Gram‐positive SOS‐controlled cell division inhibitors. A. Schematic representation of genes encoding characterized Gram‐positive SOS‐regulated cell division inhibitors (not drawn to scale) including the uncharacterized sosA from S. aureus. Despite considerable sequence divergence, these genes are commonly chromosomally co‐localized with lexA homologous genes. The cell division inhibitors carry a single transmembrane domain (TM), and several proteins have an additional LysM domain. B. Alignment (CLUSTAL O[1.2.4]) of SosA sequences deduced from open reading frames next to lexA in S. aureus strain 8325‐4 (YP_499864) and seven Staphylococcus species: S. carnosus (CAL27889), S. simulans (AMG96201), S. arlettae (EJY94737), S. haemolyticus (YP_253482), S. lugdunensis (YP_003471776), S. epidermidis (YP_188489) and S. warneri (EEQ79882). The proteins are 77 amino acids long and are characterized by a predicted transmembrane segment at AAs 10–30 (for S. aureus SosA) and a predicted extracellular C‐terminal (TOPCONS [Tsirigos et al., 2015]) with considerable sequence conservation at the membrane‐proximal portion (‘*’ indicates fully conserved residues, ‘:’ indicates conservation of residues with highly similar properties).

Figure 2

SosA supports survival of S. aureus subjected to lethal DNA damage and is involved in bacterial swelling.
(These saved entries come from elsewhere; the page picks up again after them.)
-- ==== Sys2Proof/Machine/FrontEnd.lean ====
section
/-! DEFINITION. The front end's accesses, doorbells, queue slots and packet taking (spec/17_front_end.md, R396 to R404,
R452). -/

namespace Sys2Proof.Machine

open Sys2Proof

/-! ### Accesses at master class 6 (R398, R452) -/

/-- Reads [va, va+n) for a partition's front end; `homeOnly` where only HBM and CXL will do. -/
def State.feRead (s : State) (p va n : Nat) (homeOnly : Bool) : State × Got :=
  let s0 := s
  (linePieces va n).foldl (fun (s, g) e => match g with
    | .bytes b =>
      match s.check p (8 * p + 6) frontAsker (e.1 % 2 ^ 64) e.2 1 .read homeOnly false with
      | (s, .pass pa) =>
        if s.sliceWakes pa then (s.unasked s0, .wait none .read)
        else (s.count p pa 0 (Config.frontDie p % 4), .bytes (b ++ if inMmio pa then s.mmioRead pa e.2 else memRead s.mem pa e.2))
      | (s, .fault st) => (s, .fault st (e.1 % 2 ^ 64))
      | (s, .park t) => (s.unasked s0, .wait (some t) .read)
    | g => (s, g)) (s, .bytes [])

/-- Writes bytes at [va, …) for a partition's front end; a piece that cannot be written is dropped. -/
def State.fePut (s : State) (p va : Nat) (bs : List Byte) : State :=
  ((linePieces va bs.length).foldl (fun (s, bs) e =>
    let (now, rest) := ((bs : List Byte).take e.2, bs.drop e.2)
    match s.check p (8 * p + 6) frontAsker (e.1 % 2 ^ 64) e.2 1 .write false true with
    | (s, .pass pa) => ((s.agentWrite p (8 * p + 6) none pa now).countWrite p none pa now.length (Config.frontDie p % 4), rest)
    | (s, _) => (s, rest)) (s, bs)).1

/-- Adds to a 64-bit counter in memory, as one atom at its home slice (R399). -/
def State.feAdd (s : State) (p va n : Nat) : State :=
  match s.check p (8 * p + 6) frontAsker va 8 8 .rmw true true with
  | (s, .pass pa) => (s.commitWrite pa (bytesOf 8 (memQword s.mem pa + n))).count p pa 4 (Config.frontDie p % 4)
  | (s, _) => s

/-- The address of a queue's descriptor (R398); bit 56 of QDBASE stands for those above it (R142, R396). -/
def State.queueDesc (s : State) (p q : Nat) : Nat :=
  let b := (s.part p).front.qdbase.toNat
  ((if bit b 56 then b + (2 ^ 64 - 2 ^ 57) else b) + 256 * q) % 2 ^ 64

/-- Qword `i` of bytes. -/
def qwordAt (b : List Byte) (i : Nat) : Nat := leNat ((b.drop (8 * i)).take 8)

/-- Writes a qword of a queue's descriptor. -/
def State.putDesc (s : State) (p q o v : Nat) : State := s.fePut p (s.queueDesc p q + o) (bytesOf 8 v)

/-- A refused kick or descriptor is recorded (R397, R400). -/
def State.queueError (s : State) (p q : Nat) : State :=
  s.modPart p fun x => { x with front := { x.front with qerr := BitVec.ofNat 16 q, qerrv := true } }

/-! ### Slots -/

def State.slotAt (s : State) (n : Nat) : Option QSlot := Table.get none s.slots n

def State.modSlot (s : State) (n : Nat) (f : QSlot → QSlot) : State :=
  { s with slots := s.slots.modify n fun x => x.map f }

/-- The slot that holds a queue. -/
def State.slotOf (s : State) (p q : Nat) : Option (Nat × QSlot) :=
  s.slots.findSome? fun e => e.2.bind fun x => if x.part = p ∧ x.queue = q then some (e.1, x) else none

/-- The slot whose head packet is a launch. -/
def State.slotOfHead (s : State) (l : Nat) : Option Nat :=
  s.slots.findSome? fun e => e.2.bind fun x => if x.head = some l then some e.1 else none

/-- The launches of a queue, in the order of their takes. -/
def State.queueLaunches (s : State) (p q : Nat) : List Nat :=
  (s.launches.filter fun e => e.2.part == p && e.2.queue == q).map (·.1)

/-- A queue is pre-empted at the gang boundary (R412): it takes no packet and dispatches no gang. -/
def State.queueStopped (s : State) (p q : Nat) : Bool :=
  s.fw.switching || (s.part p).suspended || (s.part p).preempts.any fun x => x.queue == q

/-- The state of a slot whose head packet's launch is in a STATE (R401). -/
def slotStateOf (st : Nat) : SlotState :=
  match st with
  | 0 => .waiting
  | 1 => .waiting
  | 2 => .ready
  | 3 => .active
  | 4 => .active
  | _ => .idle

/-! ### Records (R404) -/

/-- The qwords of a record from 0x080 to 0x0A7. -/
def Launch.recordBytes (x : Launch) : List Byte :=
  bytesOf 8 x.status.toNat ++ bytesOf 8 (x.state + x.depmet.toNat * 8 + x.run.toNat * 2 ^ 16) ++ bytesOf 8 x.nextg ++
  bytesOf 8 (x.tpass.toNat + x.tfail.toNat * 2 ^ 32) ++ bytesOf 8 x.wnum

/-- The bytes of a packet. -/
def packetBytes (t : Table Dbl) : List Byte := (List.range 16).flatMap fun i => bytesOf 8 (Table.get 0 t i).toNat

/-- A packet as a table of its qwords. -/
def packetOf (b : List Byte) : Table Dbl :=
  (List.range 16).foldl (fun t i => Table.set 0 t i (BitVec.ofNat 64 (qwordAt b i))) []

/-- The record shows a launch's fields. -/
def State.putRecord (s : State) (l : Nat) : State :=
  let x := s.launch l
  s.fePut x.part (x.recVa.toNat + 0x80) x.recordBytes

/-- The record shows a launch's packet as processed. -/
def State.putPacket (s : State) (l : Nat) : State :=
  let x := s.launch l
  s.fePut x.part x.recVa.toNat (packetBytes x.packet)

/-- A launch enters a STATE: its record shows it, the times since it was Ready and Running are kept, and the slot whose head it is follows; a launch
past Active is no queue's head any more (R401). -/
def State.setStage (s : State) (l st : Nat) : State :=
  let s := s.modLaunch l fun x =>
    { x with
      state := st
      since := if st = 3 ∨ st = 4 then x.since else s.us
      ran := if x.state = 5 then x.ran + (s.us - x.since).toNat else x.ran
      age := if st = 3 ∨ st = 4 then 0 else x.age }
  let s := match s.slotOfHead l with
    | none => s
    | some n => s.modSlot n fun x =>
        let gone := decide (5 ≤ st)
        { x with
          state := slotStateOf st
          head := if gone then none else x.head
          since := if gone then s.us else x.since
          age := if st = 3 ∨ st = 4 then 0 else x.age }
  s.putRecord l

/-! ### Doorbells (R397, R400) -/

/-- A write index fits a ring: W is not below RPTR and W − RPTR is at most 2^LOG2N. -/
def indexOk (w rptr log2n : Nat) : Bool := decide (rptr ≤ w) && decide (w - rptr ≤ 2 ^ log2n)

/-- A queue is pending from now on, with the value of a kick that is not in its descriptor yet. -/
def State.setPending (s : State) (p q : Nat) (w : Option Dbl) : State :=
  if s.pendingOrder.any fun x => x.part == p && x.queue == q then
    { s with pendingOrder := s.pendingOrder.map fun x =>
        if x.part = p ∧ x.queue = q then { x with w := w, kick := s.us.toNat } else x }
  else { s with pendingOrder := s.pendingOrder ++ [{ part := p, queue := q, w := w, kick := s.us.toNat }] }

/-- A kick of a queue with a width and a write index. -/
def State.kick (s : State) (p q width w : Nat) : State :=
  if width ≠ 8 ∨ (s.part p).front.qcount ≤ q then s.queueError p q
  else match s.slotOf p q with
    | some (n, x) =>
      if !indexOk w x.rptr.toNat x.log2n then s.queueError p q
      else s.modSlot n fun x => { x with w := BitVec.ofNat 64 w, lastKick := s.us.toNat }
    | none =>
      match s.feRead p (s.queueDesc p q) 32 false with
      | (s, .fault _ _) => s.queueError p q
      | (s, .wait ..) => s.setPending p q (some (BitVec.ofNat 64 w))
      | (s, .bytes b) =>
        if !bit (qwordAt b 1) 7 || !indexOk w (qwordAt b 3) (bits (qwordAt b 1) 4 0) then s.queueError p q
        else (s.putDesc p q 0x10 w).setPending p q none

/-- DOORBELL_KICK. -/
def execDoorbellKick (s : State) : Out := .next (s.kick s.ev.a s.ev.b s.ev.c s.ev.value.toNat)

/-! ### Mapping (R400) -/

/-- Saves a slot's fields to its descriptor and frees it. -/
def State.unmapSlot (s : State) (n : Nat) : State :=
  match s.slotAt n with
  | none => s
  | some x =>
    let cur := match x.head with
      | some l => (s.launch l).idx.toNat % 2 ^ 63 + 2 ^ 63
      | none => 0
    let s := s.fePut x.part (s.queueDesc x.part x.queue + 0x10) (bytesOf 8 x.w.toNat ++ bytesOf 8 x.rptr.toNat)
    let s := s.fePut x.part (s.queueDesc x.part x.queue + 0x38) (bytesOf 8 cur ++ bytesOf 8 x.age)
    let s := match x.head with
      | some l => s.modLaunch l fun y => { y with age := x.age }
      | none => s
    { s with slots := s.slots.erase n }

/-- The partition's slot to evict: the oldest last kick among those not Active, ties to the lower number. -/
def State.victimSlot (s : State) (p : Nat) : Option Nat :=
  let c := s.slots.filterMap fun e => e.2.bind fun x => if x.part = p ∧ x.state ≠ .active then some (x.lastKick, e.1) else none
  (c.foldl (fun (r : Option (Nat × Nat)) e => match r with
    | some b => if e.1 < b.1 then some e else r
    | none => some e) none).map (·.2)

/-- A slot is evicted; its queue is pending again while it has packets. -/
def State.evictSlot (s : State) (n : Nat) : State :=
  match s.slotAt n with
  | none => s
  | some x =>
    let s := s.unmapSlot n
    if x.rptr.toNat < x.w.toNat then { s with pendingOrder := s.pendingOrder ++ [{ part := x.part, queue := x.queue, kick := x.lastKick }] } else s

/-- The slot that a queue of a partition takes, a slot evicted where none is free. -/
def State.roomForQueue (s : State) (p : Nat) : Option (Nat × State) :=
  let held := (s.slots.filter fun e => (e.2.map (·.part)) == some p).length
  let free := if held < (s.part p).front.quota then (List.range 128).find? fun n => (s.slotAt n).isNone else none
  match free with
  | some n => some (n, s)
  | none => (s.victimSlot p).map fun n => (n, s.evictSlot n)

/-- A descriptor is in order: valid, LOG2N in range, aligned, reserved fields zero (R400). -/
def descOk (b : List Byte) : Bool :=
  let q1 := qwordAt b 1
  let n := bits q1 4 0
  bit q1 7 && decide (1 ≤ n) && decide (n ≤ 16) && qwordAt b 0 % 4096 == 0 && qwordAt b 4 % 4096 == 0 &&
  bits q1 63 8 == 0 && bits (qwordAt b 8) 63 16 == 0 && (List.range 21).all fun i => qwordAt b (11 + i) == 0

/-- Loads a slot from a descriptor. -/
def State.loadSlot (s : State) (n : Nat) (x : PendQueue) (w : Nat) (b : List Byte) : State :=
  let cur := qwordAt b 7
  let head := if bit cur 63 then
      s.launches.findSome? fun e => if e.2.part = x.part ∧ e.2.queue = x.queue ∧ e.2.idx.toNat % 2 ^ 63 = cur % 2 ^ 63 ∧ e.2.state < 5 then some e.1 else none
    else none
  let slot : QSlot :=
    { part := x.part, queue := x.queue, w := BitVec.ofNat 64 w, rptr := BitVec.ofNat 64 (qwordAt b 3), head := head
      prio := bits (qwordAt b 1) 6 5, lastKick := x.kick, log2n := bits (qwordAt b 1) 4 0
      rbase := BitVec.ofNat 64 (qwordAt b 0), lrbase := BitVec.ofNat 64 (qwordAt b 4), since := s.us
      age := match head with
        | some l => (s.launch l).age
        | none => bits (qwordAt b 8) 15 0
      state := match head with
        | some l => slotStateOf (s.launch l).state
        | none => .idle }
  { s with slots := s.slots.insert n (some slot) }

/-- Maps a pending queue: the first of its partition that waits for no ticket. -/
def State.mapQueue (s : State) (p q : Nat) : State :=
  match s.pendingOrder.find? fun x => x.part == p && x.tickets.isEmpty with
  | none => s
  | some x =>
    if x.queue ≠ q then s
    else
      let mine (y : PendQueue) : Bool := y.part == p && y.queue == q
      let drop (s : State) : State := { s with pendingOrder := s.pendingOrder.filter fun y => !mine y }
      match (if x.refused then (s, .fault 0x10#32 0) else s.feRead p (s.queueDesc p q) 256 false) with
      | (s, .fault _ _) => (drop s).queueError p q
      | (s, .wait t _) => { s with pendingOrder := s.pendingOrder.map fun y => if mine y then { y with tickets := t.toList } else y }
      | (s, .bytes b) =>
        let w := match x.w with
          | some v => v.toNat
          | none => qwordAt b 2
        if !descOk b || !indexOk w (qwordAt b 3) (bits (qwordAt b 1) 4 0) then (drop s).queueError p q
        else match s.roomForQueue p with
          | none => s
          | some (n, s) => (drop s).loadSlot n x w b

/-- QUEUE_MAP. -/
def execQueueMap (s : State) : Out := .next (s.mapQueue s.ev.a s.ev.b)

/-- SLOT_IDLE_TIMEOUT (R402): an Idle slot that has had no kick for TOUT µs is unmapped. -/
def execSlotIdleTimeout (s : State) : Out :=
  .next (match s.slotAt s.ev.a with
    | none => s
    | some x =>
      if x.state == .idle && x.rptr == x.w && decide (max x.since.toNat x.lastKick + (s.part x.part).front.tout ≤ s.us.toNat)
      then s.unmapSlot s.ev.a else s)

/-- AGE_TICK (R403): the age of every Ready queue rises, saturating; a Ready launch that no slot holds ages by itself. -/
def execAgeTick (s : State) : Out :=
  let up (n : Nat) : Nat := min 65535 (n + 1)
  .next { s with
    slots := s.slots.mapVals fun _ e => e.map fun x => if x.state = .ready then { x with age := up x.age } else x
    launches := s.launches.mapVals fun l x => if x.state = 2 ∧ (s.slotOfHead l).isNone then { x with age := up x.age } else x }

/-! ### Taking a packet (R401, R452) -/

/-- A slot can take its next packet: no head, packets left, not pre-empted, no stalled read, and the packet whose record it
would use has completed. -/
def State.canTake (s : State) (x : QSlot) : Bool :=
  x.head.isNone && decide (x.rptr.toNat < x.w.toNat) && x.tickets.isEmpty && !s.queueStopped x.part x.queue && !s.alarm.refuse &&
  !s.launches.any fun e => e.2.part == x.part && e.2.queue == x.queue && (e.2.idx + BitVec.ofNat 64 (2 ^ x.log2n) == x.rptr || e.2.state == 6)

/-- The event that processes a packet of a TYPE (R54, R405). -/
def packetEvent (ty : Nat) : Instr :=
  match ty with
  | 0 => .directPacket
  | 1 => .indirectPacket
  | 2 => .guardedPacket
  | 3 => .signalPacket
  | 4 => .watchPacket
  | 5 => .barrierPacket
  | _ => .stitchPacket

/-- Takes the next packet of a slot. -/
def State.takePacket (s : State) (n : Nat) : State :=
  match s.slotAt n with
  | none => s
  | some x =>
    if !s.canTake x then s
    else
      let i := x.rptr.toNat % 2 ^ x.log2n
      let recVa := (x.lrbase.toNat + 512 * i) % 2 ^ 64
      match (if x.refused then (s, .fault 0x10#32 0) else s.feRead x.part ((x.rbase.toNat + 128 * i) % 2 ^ 64) 128 false) with
      | (s, .wait t _) => s.modSlot n fun x => { x with tickets := t.toList }
      | (s, .fault _ _) =>
        (s.fePut x.part recVa (List.replicate 128 0 ++ bytesOf 8 0x330 ++ bytesOf 8 7 ++ List.replicate 368 0)).modSlot n
          fun x => { x with rptr := x.rptr + 1, since := s.us, refused := false }
      | (s, .bytes b) =>
        let pkt := packetOf b
        let (l, s) := s.fresh
        let y : Launch := { part := x.part, queue := x.queue, idx := x.rptr, recVa := BitVec.ofNat 64 recVa, orig := pkt, packet := pkt, prio := x.prio, since := s.us }
        let s := { s with launches := s.launches.insert l y }
        let s := (s.fePut x.part recVa (b ++ List.replicate 384 0)).modSlot n
          fun x => { x with rptr := x.rptr + 1, head := some l, state := .waiting }
        s.next_ (packetEvent (y.field 0 3 0)) l 0 0

/-- PACKET_TAKE. -/
def execPacketTake (s : State) : Out := .next (s.takePacket s.ev.a)

end Sys2Proof.Machine
end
A. Culture optical density at 600 nm and cell viability of S. aureus strains 8325‐4 and JE2 in comparison with their respective ΔsosA mutants upon challenge with a lethal dose of mitomycin C (MMC, 1 µg ml⁻¹) for 2 h. Error bars represent the standard deviation from three biological replicates. B. Cell size of 8325‐4 and JE2 WT and ΔsosA mutants exposed to mitomycin C estimated by flow cytometry (FSC‐A). Cells were grown exponentially prior to MMC addition at an OD₆₀₀ of 0.05. Samples were taken after 0 (black), 40 (brown), 80 (red) and 120 (blue) min of incubation with MMC. C. Effect of MMC treatment (0.04 µg ml⁻¹) on cell shape and cell number of JE2 WT and JE2ΔsosA as visualized by time‐lapse phase‐contrast microscopy. Scale bar represents 2 µm.

Figure 3

Expression of sosA alone interferes with S. aureus growth. A. The effect of a controlled expression of sosA on the ability to form colonies was assessed in S. aureus RN4220. Strains carrying either the vector control (vector) or sosA under an anhydrotetracycline (AHT)‐inducible promoter (pSosA) were grown exponentially to an OD₆₀₀ of 0.5, serially 10‐fold diluted and plated on TSA plates in the presence or absence of TSA + 300 ng ml⁻¹ of AHT. The plates were incubated overnight at 37°C and imaged. B. Evaluation of cell size distribution by flow cytometry (FSC‐A) of S. aureus RN4220 containing the control vector (black) or pSosA (red). Cells were grown exponentially prior to induction with 100 ng ml⁻¹ of AHT. At the indicated time points, the cells were collected and analyzed by flow cytometry. C. Visualization of cell size increase and reduction of cell number of JE2/pRAB12‐lacZ (control) and JE2/pRAB12‐sosA in the presence of 200 ng ml⁻¹ of AHT by time‐lapse phase‐contrast microscopy at 37°C. Scale bar represents 2 µm.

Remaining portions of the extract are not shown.